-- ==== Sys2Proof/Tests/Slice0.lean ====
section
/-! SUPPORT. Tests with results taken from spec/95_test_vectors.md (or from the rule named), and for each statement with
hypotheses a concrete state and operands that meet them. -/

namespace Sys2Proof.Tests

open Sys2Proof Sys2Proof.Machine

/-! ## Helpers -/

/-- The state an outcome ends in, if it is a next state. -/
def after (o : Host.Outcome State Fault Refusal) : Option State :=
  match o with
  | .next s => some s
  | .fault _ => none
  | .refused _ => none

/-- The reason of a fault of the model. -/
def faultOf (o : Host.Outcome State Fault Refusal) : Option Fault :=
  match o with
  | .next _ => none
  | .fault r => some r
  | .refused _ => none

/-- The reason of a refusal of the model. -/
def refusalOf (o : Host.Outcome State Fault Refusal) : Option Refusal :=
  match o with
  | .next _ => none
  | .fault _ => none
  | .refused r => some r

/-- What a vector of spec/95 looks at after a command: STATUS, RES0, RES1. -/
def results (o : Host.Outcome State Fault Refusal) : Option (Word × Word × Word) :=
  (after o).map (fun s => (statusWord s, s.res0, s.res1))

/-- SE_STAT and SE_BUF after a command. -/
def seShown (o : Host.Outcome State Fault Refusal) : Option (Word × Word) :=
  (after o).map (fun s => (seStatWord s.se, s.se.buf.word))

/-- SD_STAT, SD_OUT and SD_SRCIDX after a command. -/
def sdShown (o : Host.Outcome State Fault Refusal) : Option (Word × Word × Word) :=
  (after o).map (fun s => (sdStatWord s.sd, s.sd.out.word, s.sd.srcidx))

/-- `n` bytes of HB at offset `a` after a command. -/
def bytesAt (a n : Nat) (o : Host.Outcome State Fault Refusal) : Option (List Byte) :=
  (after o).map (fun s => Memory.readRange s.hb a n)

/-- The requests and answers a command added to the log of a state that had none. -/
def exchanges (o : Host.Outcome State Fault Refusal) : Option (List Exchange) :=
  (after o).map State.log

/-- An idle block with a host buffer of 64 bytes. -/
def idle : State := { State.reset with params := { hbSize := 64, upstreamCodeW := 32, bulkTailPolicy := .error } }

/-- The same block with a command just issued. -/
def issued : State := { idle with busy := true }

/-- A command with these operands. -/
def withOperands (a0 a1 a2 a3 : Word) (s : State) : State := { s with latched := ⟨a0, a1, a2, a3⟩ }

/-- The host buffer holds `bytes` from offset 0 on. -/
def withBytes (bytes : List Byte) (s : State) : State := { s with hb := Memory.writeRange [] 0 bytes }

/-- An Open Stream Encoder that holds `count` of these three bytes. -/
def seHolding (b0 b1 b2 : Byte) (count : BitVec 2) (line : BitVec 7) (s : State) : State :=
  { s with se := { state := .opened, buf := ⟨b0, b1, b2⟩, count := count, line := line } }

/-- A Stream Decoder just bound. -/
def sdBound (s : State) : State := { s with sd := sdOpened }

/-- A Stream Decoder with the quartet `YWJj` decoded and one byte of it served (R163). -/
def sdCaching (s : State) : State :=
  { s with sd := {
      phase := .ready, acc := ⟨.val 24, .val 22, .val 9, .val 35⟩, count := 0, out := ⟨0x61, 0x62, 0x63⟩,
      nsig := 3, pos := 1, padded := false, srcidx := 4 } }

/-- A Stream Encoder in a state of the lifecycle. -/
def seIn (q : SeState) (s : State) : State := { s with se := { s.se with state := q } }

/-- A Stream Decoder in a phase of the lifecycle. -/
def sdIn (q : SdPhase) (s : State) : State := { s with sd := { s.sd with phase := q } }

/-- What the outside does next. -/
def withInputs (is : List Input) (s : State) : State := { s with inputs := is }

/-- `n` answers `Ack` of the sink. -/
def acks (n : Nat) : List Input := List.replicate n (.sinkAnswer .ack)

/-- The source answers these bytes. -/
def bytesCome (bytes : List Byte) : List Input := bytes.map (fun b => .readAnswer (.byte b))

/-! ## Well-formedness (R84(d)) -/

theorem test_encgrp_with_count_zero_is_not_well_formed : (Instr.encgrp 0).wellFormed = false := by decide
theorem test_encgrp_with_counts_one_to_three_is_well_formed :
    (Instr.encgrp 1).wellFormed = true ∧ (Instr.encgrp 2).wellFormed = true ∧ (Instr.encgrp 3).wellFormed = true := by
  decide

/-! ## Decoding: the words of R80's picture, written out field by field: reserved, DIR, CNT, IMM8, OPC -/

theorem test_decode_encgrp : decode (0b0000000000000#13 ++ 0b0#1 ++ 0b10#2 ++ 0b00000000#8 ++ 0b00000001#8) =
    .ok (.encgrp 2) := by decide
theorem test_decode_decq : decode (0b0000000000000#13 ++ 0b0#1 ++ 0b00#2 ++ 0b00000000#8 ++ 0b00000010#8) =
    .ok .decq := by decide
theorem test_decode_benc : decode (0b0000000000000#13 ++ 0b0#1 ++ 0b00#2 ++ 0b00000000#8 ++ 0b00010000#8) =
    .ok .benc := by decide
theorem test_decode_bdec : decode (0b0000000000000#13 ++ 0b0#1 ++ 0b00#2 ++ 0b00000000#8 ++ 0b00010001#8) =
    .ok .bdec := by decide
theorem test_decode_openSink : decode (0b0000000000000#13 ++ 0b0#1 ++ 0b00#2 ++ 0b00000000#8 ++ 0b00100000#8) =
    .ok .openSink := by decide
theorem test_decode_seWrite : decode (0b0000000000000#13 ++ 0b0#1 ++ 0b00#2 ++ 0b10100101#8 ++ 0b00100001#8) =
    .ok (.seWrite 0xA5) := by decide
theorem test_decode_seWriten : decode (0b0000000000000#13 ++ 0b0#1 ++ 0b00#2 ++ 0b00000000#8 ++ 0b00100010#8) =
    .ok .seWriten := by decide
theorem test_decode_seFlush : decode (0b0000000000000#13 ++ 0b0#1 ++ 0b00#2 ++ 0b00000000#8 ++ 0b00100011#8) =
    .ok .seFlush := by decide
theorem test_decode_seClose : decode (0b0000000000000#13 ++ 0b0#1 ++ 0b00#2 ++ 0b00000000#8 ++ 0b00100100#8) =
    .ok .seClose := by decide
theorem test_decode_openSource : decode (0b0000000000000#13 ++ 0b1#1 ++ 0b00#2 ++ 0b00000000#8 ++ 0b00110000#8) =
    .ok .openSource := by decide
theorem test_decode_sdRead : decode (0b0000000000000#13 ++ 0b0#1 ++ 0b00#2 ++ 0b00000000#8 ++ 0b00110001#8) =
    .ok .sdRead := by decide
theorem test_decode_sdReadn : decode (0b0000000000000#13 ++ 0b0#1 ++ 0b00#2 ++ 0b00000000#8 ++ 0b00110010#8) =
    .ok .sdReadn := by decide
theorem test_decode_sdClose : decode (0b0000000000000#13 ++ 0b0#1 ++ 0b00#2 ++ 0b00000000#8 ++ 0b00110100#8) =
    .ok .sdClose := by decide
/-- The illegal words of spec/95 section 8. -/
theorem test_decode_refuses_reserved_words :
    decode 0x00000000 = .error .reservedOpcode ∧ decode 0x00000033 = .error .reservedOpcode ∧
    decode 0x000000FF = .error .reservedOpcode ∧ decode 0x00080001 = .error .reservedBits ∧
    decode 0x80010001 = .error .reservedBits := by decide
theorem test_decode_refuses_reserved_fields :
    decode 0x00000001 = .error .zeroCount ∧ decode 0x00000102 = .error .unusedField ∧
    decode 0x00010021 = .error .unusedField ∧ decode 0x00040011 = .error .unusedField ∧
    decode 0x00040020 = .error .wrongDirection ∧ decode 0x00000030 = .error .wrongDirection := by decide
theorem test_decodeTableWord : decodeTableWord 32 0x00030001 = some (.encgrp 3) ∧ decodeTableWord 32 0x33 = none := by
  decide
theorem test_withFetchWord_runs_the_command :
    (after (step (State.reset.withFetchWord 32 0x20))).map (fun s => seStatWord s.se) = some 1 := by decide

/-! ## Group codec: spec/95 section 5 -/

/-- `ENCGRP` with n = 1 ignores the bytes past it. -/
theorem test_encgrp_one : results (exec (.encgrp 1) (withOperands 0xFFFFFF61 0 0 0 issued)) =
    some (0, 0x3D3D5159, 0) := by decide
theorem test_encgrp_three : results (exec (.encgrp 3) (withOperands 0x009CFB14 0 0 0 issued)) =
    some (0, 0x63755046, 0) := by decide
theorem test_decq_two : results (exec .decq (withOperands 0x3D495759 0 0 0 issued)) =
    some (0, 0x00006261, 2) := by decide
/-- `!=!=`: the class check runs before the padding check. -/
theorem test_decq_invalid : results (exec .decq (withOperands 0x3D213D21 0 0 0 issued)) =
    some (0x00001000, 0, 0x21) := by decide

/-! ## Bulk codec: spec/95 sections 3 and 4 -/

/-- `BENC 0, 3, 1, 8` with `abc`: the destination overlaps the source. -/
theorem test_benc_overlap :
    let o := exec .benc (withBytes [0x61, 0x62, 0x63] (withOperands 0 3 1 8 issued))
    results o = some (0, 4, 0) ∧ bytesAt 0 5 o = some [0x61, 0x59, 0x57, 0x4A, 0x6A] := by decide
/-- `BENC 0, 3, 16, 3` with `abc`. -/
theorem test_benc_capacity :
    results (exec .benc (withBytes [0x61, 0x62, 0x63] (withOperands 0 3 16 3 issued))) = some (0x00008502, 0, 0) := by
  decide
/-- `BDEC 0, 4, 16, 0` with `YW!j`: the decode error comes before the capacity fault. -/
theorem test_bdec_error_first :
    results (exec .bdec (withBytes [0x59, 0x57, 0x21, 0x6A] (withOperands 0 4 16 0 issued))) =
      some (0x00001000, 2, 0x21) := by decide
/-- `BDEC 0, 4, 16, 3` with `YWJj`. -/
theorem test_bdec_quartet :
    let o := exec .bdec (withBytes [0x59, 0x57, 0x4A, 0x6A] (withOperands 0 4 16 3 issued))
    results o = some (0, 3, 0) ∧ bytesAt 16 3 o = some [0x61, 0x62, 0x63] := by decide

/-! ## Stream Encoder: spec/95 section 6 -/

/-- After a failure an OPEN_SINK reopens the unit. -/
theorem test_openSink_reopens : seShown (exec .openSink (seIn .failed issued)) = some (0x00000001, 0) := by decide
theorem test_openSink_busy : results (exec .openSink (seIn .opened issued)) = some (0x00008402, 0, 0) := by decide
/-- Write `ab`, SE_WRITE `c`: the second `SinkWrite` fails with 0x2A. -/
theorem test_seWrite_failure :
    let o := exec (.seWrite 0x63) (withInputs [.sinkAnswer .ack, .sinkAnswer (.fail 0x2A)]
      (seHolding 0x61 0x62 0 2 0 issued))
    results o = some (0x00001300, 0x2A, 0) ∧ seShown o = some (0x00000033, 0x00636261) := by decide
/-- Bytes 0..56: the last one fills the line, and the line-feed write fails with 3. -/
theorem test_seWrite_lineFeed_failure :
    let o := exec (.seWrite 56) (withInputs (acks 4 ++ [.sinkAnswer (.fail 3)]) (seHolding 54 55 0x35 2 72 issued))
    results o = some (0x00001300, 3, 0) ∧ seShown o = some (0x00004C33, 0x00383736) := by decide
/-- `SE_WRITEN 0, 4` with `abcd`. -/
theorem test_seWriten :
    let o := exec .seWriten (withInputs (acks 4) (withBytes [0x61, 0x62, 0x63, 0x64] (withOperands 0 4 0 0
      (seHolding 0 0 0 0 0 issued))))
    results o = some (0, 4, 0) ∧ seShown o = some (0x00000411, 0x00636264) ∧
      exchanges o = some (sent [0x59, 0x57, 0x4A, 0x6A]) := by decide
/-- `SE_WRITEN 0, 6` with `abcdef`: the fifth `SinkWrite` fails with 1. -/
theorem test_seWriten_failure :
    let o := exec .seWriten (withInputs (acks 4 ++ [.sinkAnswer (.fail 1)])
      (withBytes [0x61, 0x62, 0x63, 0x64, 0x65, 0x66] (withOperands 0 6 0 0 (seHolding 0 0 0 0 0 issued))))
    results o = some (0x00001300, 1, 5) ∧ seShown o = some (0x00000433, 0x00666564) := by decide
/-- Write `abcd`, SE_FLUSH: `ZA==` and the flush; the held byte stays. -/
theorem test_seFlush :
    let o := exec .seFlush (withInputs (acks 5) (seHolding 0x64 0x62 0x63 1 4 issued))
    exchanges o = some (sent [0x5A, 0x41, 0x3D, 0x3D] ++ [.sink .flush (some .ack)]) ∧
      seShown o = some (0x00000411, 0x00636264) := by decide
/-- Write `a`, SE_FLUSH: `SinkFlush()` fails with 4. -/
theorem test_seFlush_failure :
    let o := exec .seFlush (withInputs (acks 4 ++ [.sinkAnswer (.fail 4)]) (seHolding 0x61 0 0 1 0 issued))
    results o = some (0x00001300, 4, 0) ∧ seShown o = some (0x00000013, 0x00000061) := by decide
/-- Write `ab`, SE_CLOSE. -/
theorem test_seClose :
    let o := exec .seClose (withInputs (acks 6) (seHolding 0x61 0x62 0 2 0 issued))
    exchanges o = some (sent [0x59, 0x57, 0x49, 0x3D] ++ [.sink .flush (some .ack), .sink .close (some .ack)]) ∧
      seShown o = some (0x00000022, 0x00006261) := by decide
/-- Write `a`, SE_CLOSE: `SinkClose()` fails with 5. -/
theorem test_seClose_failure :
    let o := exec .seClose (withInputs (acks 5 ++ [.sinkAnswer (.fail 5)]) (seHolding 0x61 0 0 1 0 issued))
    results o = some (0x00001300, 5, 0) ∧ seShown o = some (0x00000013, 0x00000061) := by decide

——

What this task involves:
Look through the material above. Copy each line where the word "List" appears.

Reply to the exercise:
def bytesAt (a n : Nat) (o : Host.Outcome State Fault Refusal) : Option (List Byte) :=
def exchanges (o : Host.Outcome State Fault Refusal) : Option (List Exchange) :=
def withBytes (bytes : List Byte) (s : State) : State := { s with hb := Memory.writeRange [] 0 bytes }
def withInputs (is : List Input) (s : State) : State := { s with inputs := is }
def acks (n : Nat) : List Input := List.replicate n (.sinkAnswer .ack)
def bytesCome (bytes : List Byte) : List Input := bytes.map (fun b => .readAnswer (.byte b))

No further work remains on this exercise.